Сбегаю с горы, миную еще одну, у плотины слышу шум падающей воды, звук ботала — корова Майка отбивается от комаров, да вжик-вжик — должно, Савелий правит косу. Так и есть, в распущенной рубахе, худой и высокий, сунул за голенище брусок — и айда махать самой большой, какую когда-либо приходилось видеть, литовкой, оставляя широченную полосу сыро пахнущей травы.

Его считают нелюдимым. И верно, в хмуром взгляде будто что-то глубоко затаенное от людей. Мне по сказкам представлялись именно такими разбойники. И хотя он ко мне благоволит больше, чем к другим, я его побаиваюсь. Торопливо достаю сверток:

— От Мохова, бабушка по пути передать наказала.

Его глаза зверьками из-за кустов нацелились:

— По какому такому пути?

— В Карабаш пошел, к тете Тане.

— Не дойти тебе. Пятьдесят верст — не в бабки сыграть.

— Дойду.

— А хаживал?

— Заблудиться негде, дорога вдоль трассы.

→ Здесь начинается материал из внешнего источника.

theorem putFrond_frame {s : State} {f : Nat} {x : Frond} {l : List Part} {b : State} (hm : ∀ p ∈ ([.strip] : List Part), p ∈ l) (h0 :
    SameBut l b s) : SameBut l b (putFrond s f x) := by
  refine SameBut.step ?_ hm h0
  clear hm h0
  unfold putFrond
  repeat' (first
    | (with_reducible exact SameBut.refl)
    | (extract_lets +onlyGivenNames x)
    | ((with_reducible apply SameBut.upd); (· with_reducible exact rfl);
          (· ((fail_if_success (with_reducible exact Or.inl rfl)); exact Or.inr trivial));
          (· (intro p hp; cases p <;> first | rfl | exact ⟨rfl, rfl⟩ | exact ⟨rfl, rfl, rfl⟩ | exact absurd (by decide) hp))))

theorem putStrip_frame {s : State} {i : Nat} {x : Strip} {l : List Part} {b : State} (hm : ∀ p ∈ ([.strip] : List Part), p ∈ l) (h0 :
    SameBut l b s) : SameBut l b (putStrip s i x) := by
  refine SameBut.step ?_ hm h0
  clear hm h0
  unfold putStrip
  repeat' (first
    | (with_reducible exact SameBut.refl)
    | (extract_lets +onlyGivenNames x)
    | ((with_reducible apply SameBut.upd); (· with_reducible exact rfl);
          (· ((fail_if_success (with_reducible exact Or.inl rfl)); exact Or.inr trivial));
          (· (intro p hp; cases p <;> first | rfl | exact ⟨rfl, rfl⟩ | exact ⟨rfl, rfl, rfl⟩ | exact absurd (by decide) hp))))

theorem putTile_frame {s : State} {n : Nat} {x : Tile} {l : List Part} {b : State} (hm : ∀ p ∈ ([.tiles] : List Part), p ∈ l) (h0 : SameBut l b s) :
    SameBut l b (putTile s n x) := by
  refine SameBut.step ?_ hm h0
  clear hm h0
  unfold putTile
  repeat' (first
    | (with_reducible exact SameBut.refl)
    | (extract_lets +onlyGivenNames x)
    | ((with_reducible apply SameBut.upd); (· with_reducible exact rfl);
          (· ((fail_if_success (with_reducible exact Or.inl rfl)); exact Or.inr trivial));
          (· (intro p hp; cases p <;> first | rfl | exact ⟨rfl, rfl⟩ | exact ⟨rfl, rfl, rfl⟩ | exact absurd (by decide) hp))))

theorem putCal_frame {s : State} {c : Nat} {x : CalCh} {l : List Part} {b : State} (hm : ∀ p ∈ ([.cal] : List Part), p ∈ l) (h0 : SameBut l b s) :
    SameBut l b (putCal s c x) := by
  refine SameBut.step ?_ hm h0
  clear hm h0
  unfold putCal
  repeat' (first
    | (with_reducible exact SameBut.refl)
    | (extract_lets +onlyGivenNames x)
    | ((with_reducible apply SameBut.upd); (· with_reducible exact rfl);
          (· ((fail_if_success (with_reducible exact Or.inl rfl)); exact Or.inr trivial));
          (· (intro p hp; cases p <;> first | rfl | exact ⟨rfl, rfl⟩ | exact ⟨rfl, rfl, rfl⟩ | exact absurd (by decide) hp))))

theorem putSensor_frame {s : State} {i : Nat} {x : Sensor} {l : List Part} {b : State} (hm : ∀ p ∈ ([.therm] : List Part), p ∈ l) (h0 :
    SameBut l b s) : SameBut l b (putSensor s i x) := by
  refine SameBut.step ?_ hm h0
  clear hm h0
  unfold putSensor
  repeat' (first
    | (with_reducible exact SameBut.refl)
    | (extract_lets +onlyGivenNames x)
    | ((with_reducible apply SameBut.upd); (· with_reducible exact rfl);
          (· ((fail_if_success (with_reducible exact Or.inl rfl)); exact Or.inr trivial));
          (· (intro p hp; cases p <;> first | rfl | exact ⟨rfl, rfl⟩ | exact ⟨rfl, rfl, rfl⟩ | exact absurd (by decide) hp))))
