theorem cancelRepay_frame {n : Nat} {s : State} {l : List Part} {b : State} (hm : ∀ p ∈ ([.strip, .tiles] : List Part), p ∈ l) (h0 :
    SameBut l b s) : SameBut l b (cancelRepay n s) := by
  refine SameBut.step ?_ hm h0
  clear hm h0
  unfold cancelRepay
  repeat' (first
    | (with_reducible exact SameBut.refl)
    | (with_reducible assumption)
    | ((with_reducible apply SameBut.ite) <;> intro _)
    | (extract_lets +onlyGivenNames x;
          (first | ((refine SameBut.gen (x := x) ?_ ?_); rotate_left; (clear_value x; intro _); rotate_left; (subst x)) | (skip)))
    | ((with_reducible apply putTile_frame); (· decide))
    | ((with_reducible apply putFrond_frame); (· decide))
    | (split))

theorem lightEnds_frame {n : Nat} {s : State} {l : List Part} {b : State} (hm : ∀ p ∈ ([.tiles] : List Part), p ∈ l) (h0 : SameBut l b s) :
    SameBut l b (lightEnds n s) := by
  refine SameBut.step ?_ hm h0
  clear hm h0
  unfold lightEnds
  repeat' (first
    | (with_reducible exact SameBut.refl)
    | ((with_reducible apply SameBut.ite) <;> intro _)
    | (extract_lets +onlyGivenNames x)
    | ((with_reducible apply putTile_frame); (· decide)))

theorem startSlice_frame {n : Nat} {k : Nat} {s : State} {l : List Part} {b : State} (hm : ∀ p ∈ ([.outputs, .tiles] : List Part), p ∈ l) (h0 :
    SameBut l b s) : SameBut l b (startSlice n k s) := by
  refine SameBut.step ?_ hm h0
  clear hm h0
  unfold startSlice
  repeat' (first
    | (with_reducible exact SameBut.refl)
    | ((with_reducible apply SameBut.ite) <;> intro _)
    | (extract_lets +onlyGivenNames x)
    | ((with_reducible apply emit_frame); (· decide))
    | ((with_reducible apply putTile_frame); (· decide)))

theorem updSensor_frame {i : Nat} {f : Sensor → Sensor} {s : State} {l : List Part} {b : State} (hm : ∀ p ∈ ([.therm] : List Part), p ∈ l) (h0 :
    SameBut l b s) : SameBut l b (updSensor i f s) := by
  refine SameBut.step ?_ hm h0
  clear hm h0
  unfold updSensor
  repeat' (first
    | (with_reducible exact SameBut.refl)
    | ((with_reducible apply putSensor_frame); (· decide)))

theorem convert_frame {i : Nat} {raw : Option Int} {s : State} {l : List Part} {b : State} (hm : ∀ p ∈ ([.freeCtr] : List Part), p ∈ l) (h0 :
    SameBut l b s) : SameBut l b (convert i raw s).2 := by
  refine SameBut.step ?_ hm h0
  clear hm h0
  unfold convert
  repeat' (first
    | (with_reducible exact SameBut.refl)
    | (with_reducible assumption)
    | (extract_lets +onlyGivenNames x;
          (first | ((refine SameBut.gen2 (x := x) ?_ ?_); rotate_left; (clear_value x; intro _); rotate_left; (subst x)) | (skip)))
    | ((with_reducible apply freshFree_frame); (· decide))
    | (split))

theorem thermEvent_frame {kind : Nat} {dom : Option Nat} {sensor : Option Nat} {s : State} {l : List Part} {b : State} (hm : ∀ p ∈
    ([.freeCtr, .rings] : List Part), p ∈ l) (h0 : SameBut l b s) : SameBut l b (thermEvent kind dom sensor s) := by
  refine SameBut.step ?_ hm h0
  clear hm h0
  unfold thermEvent
  repeat' (first
    | (with_reducible exact SameBut.refl)
    | (with_reducible assumption)
    | (extract_lets +onlyGivenNames x;
          (first | ((refine SameBut.gen2 (x := x) ?_ ?_); rotate_left; (clear_value x; intro _); rotate_left; (subst x)) | (skip)))
    | ((with_reducible apply freshFree_frame); (· decide))
    | ((with_reducible apply postEvent_frame); (· decide)))

theorem learnOffset_frame {measured : List Nat} {i : Nat} {s : State} {l : List Part} {b : State} (hm : ∀ p ∈ ([.therm] : List Part), p ∈ l) (h0 :
    SameBut l b s) : SameBut l b (learnOffset measured i s) := by
  refine SameBut.step ?_ hm h0
  clear hm h0
  unfold learnOffset
  repeat' (first
    | (with_reducible exact SameBut.refl)
    | ((with_reducible apply SameBut.ite) <;> intro _)
    | (extract_lets +onlyGivenNames x)
    | ((with_reducible apply putSensor_frame); (· decide))
    | (split))

theorem endMeasure_frame {id : Nat} {vals : List (Nat × Option Int)} {s : State} {l : List Part} {b : State} (hm : ∀ p ∈
    ([.freeCtr, .rings] : List Part), p ∈ l) (h0 : SameBut l b s) : SameBut l b (endMeasure id vals s) := by
  refine SameBut.step ?_ hm h0
  clear hm h0
  unfold endMeasure
  repeat' (first
    | (with_reducible exact SameBut.refl)
    | (with_reducible assumption)
    | (extract_lets +onlyGivenNames x;
          (first | ((refine SameBut.gen2 (x := x) ?_ ?_); rotate_left; (clear_value x; intro _); rotate_left; (subst x)) | (skip)))
    | ((with_reducible apply complete_frame); (· decide))
    | ((with_reducible apply freshFree_frame); (· decide))
    | (split))

theorem readTiles_frame {mask : Nat} : ∀ {x1 : Nat} {x2 : State} {l : List Part} {b : State} (hm : ∀ p ∈ ([.outputs] : List Part), p ∈ l) (h0 :
    SameBut l b x2), SameBut l b (readTiles mask x1 x2) := by
  intro x1
  induction x1 with
  | zero => intro x2 l b _ h0; first | exact h0 | (unfold readTiles; exact h0)
  | succ k ih =>
    intro x2 l b hm h0
    refine SameBut.step ?_ hm h0
    clear hm h0
    unfold readTiles
    repeat' (first
      | (with_reducible exact SameBut.refl)
      | ((with_reducible apply SameBut.ite) <;> intro _)
      | (extract_lets +onlyGivenNames x)
      | ((with_reducible apply ih); (· decide))
      | ((with_reducible apply emit_frame); (· decide)))

theorem unfreezeAll_frame {m : Nat} : ∀ {x1 : Nat} {x2 : State} {l : List Part} {b : State} (hm : ∀ p ∈ ([.therm] : List Part), p ∈ l) (h0 :
    SameBut l b x2), SameBut l b (unfreezeAll m x1 x2) := by
  intro x1
  induction x1 with
  | zero => intro x2 l b _ h0; first | exact h0 | (unfold unfreezeAll; exact h0)
  | succ k ih =>
    intro x2 l b hm h0
    refine SameBut.step ?_ hm h0
    clear hm h0
    unfold unfreezeAll
    repeat' (first
      | (with_reducible exact SameBut.refl)
      | ((with_reducible apply SameBut.ite) <;> intro _)
      | (extract_lets +onlyGivenNames x)
      | ((with_reducible apply ih); (· decide))
      | ((with_reducible apply putDomain_frame); (· decide)))

theorem dropChecks_frame {n : Nat} : ∀ {x1 : Nat} {x2 : State} {l : List Part} {b : State} (hm : ∀ p ∈ ([.strip] : List Part), p ∈ l) (h0 :
    SameBut l b x2), SameBut l b (dropChecks n x1 x2) := by
  intro x1
  induction x1 with
  | zero => intro x2 l b _ h0; first | exact h0 | (unfold dropChecks; exact h0)
  | succ k ih =>
    intro x2 l b hm h0
    refine SameBut.step ?_ hm h0
    clear hm h0
    unfold dropChecks
    repeat' (first
      | (with_reducible exact SameBut.refl)
      | (with_reducible assumption)
      | (extract_lets +onlyGivenNames x;
            (first | ((refine SameBut.gen (x := x) ?_ ?_); rotate_left; (clear_value x; intro _); rotate_left; (subst x)) | (skip)))
      | ((with_reducible apply ih); (· decide))
      | ((with_reducible apply putStrip_frame); (· decide)))

theorem postEol_frame {n : Nat} {serial : Nat} {reason : Nat} {block : Nat} {s : State} {l : List Part} {b : State} (hm : ∀ p ∈
    ([.rings, .tiles, .faults, .chain] : List Part), p ∈ l) (h0 : SameBut l b s) : SameBut l b (postEol n serial reason block s) := by
  refine SameBut.step ?_ hm h0
  clear hm h0
  unfold postEol
  repeat' (first
    | (with_reducible exact SameBut.refl)
    | (with_reducible assumption)
    | ((with_reducible apply SameBut.ite) <;> intro _)
    | (extract_lets +onlyGivenNames x;
          (first | ((refine SameBut.gen (x := x) ?_ ?_); rotate_left; (clear_value x; intro _); rotate_left; (subst x)) | (skip)))
    | ((with_reducible apply SameBut.upd); (· with_reducible exact rfl);
          (· ((fail_if_success (with_reducible exact Or.inl rfl)); exact Or.inr trivial));
          (· (intro p hp; cases p <;> first | rfl | exact ⟨rfl, rfl⟩ | exact ⟨rfl, rfl, rfl⟩ | exact absurd (by decide) hp)))
    | ((with_reducible apply onTiles_frame); (· decide))
    | ((with_reducible apply raise_frame); (· decide))
    | ((with_reducible apply postEvent_frame); (· decide)))

theorem makeOrphan_frame {o : Orphan} {s : State} {l : List Part} {b : State} (hm : ∀ p ∈ ([.journal, .faults, .nvm] : List Part), p ∈ l) (h0 :
    SameBut l b s) : SameBut l b (makeOrphan o s) := by
  refine SameBut.step ?_ hm h0
  clear hm h0
  unfold makeOrphan
  repeat' (first
    | (with_reducible exact SameBut.refl)
    | ((with_reducible apply SameBut.ite) <;> intro _)
    | (extract_lets +onlyGivenNames x)
    | ((with_reducible apply SameBut.upd); (· with_reducible exact rfl);
          (· ((fail_if_success (with_reducible exact Or.inl rfl)); exact Or.inr trivial));
          (· (intro p hp; cases p <;> first | rfl | exact ⟨rfl, rfl⟩ | exact ⟨rfl, rfl, rfl⟩ | exact absurd (by decide) hp)))
    | ((with_reducible apply trimCopies_frame); (· decide))
    | ((with_reducible apply raise_frame); (· decide)))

— Камень, ямы да болота — вот вся и дорога.

— Дойду.

— Ну, ин по делам вору и мука. Погоди, куда ты? Дождь будет, намокнешь и пропадешь.

— У меня кресало есть.

— Ах, язво сибирское! — и Савелий принялся хохотать. — Крысало… Ну, ступай, коли крысало, только до моста не дойдешь, как до костей прополощет, будет тогда тебе крысало…

Половина неба совершенно чиста. Нет, напрасно старик пугает.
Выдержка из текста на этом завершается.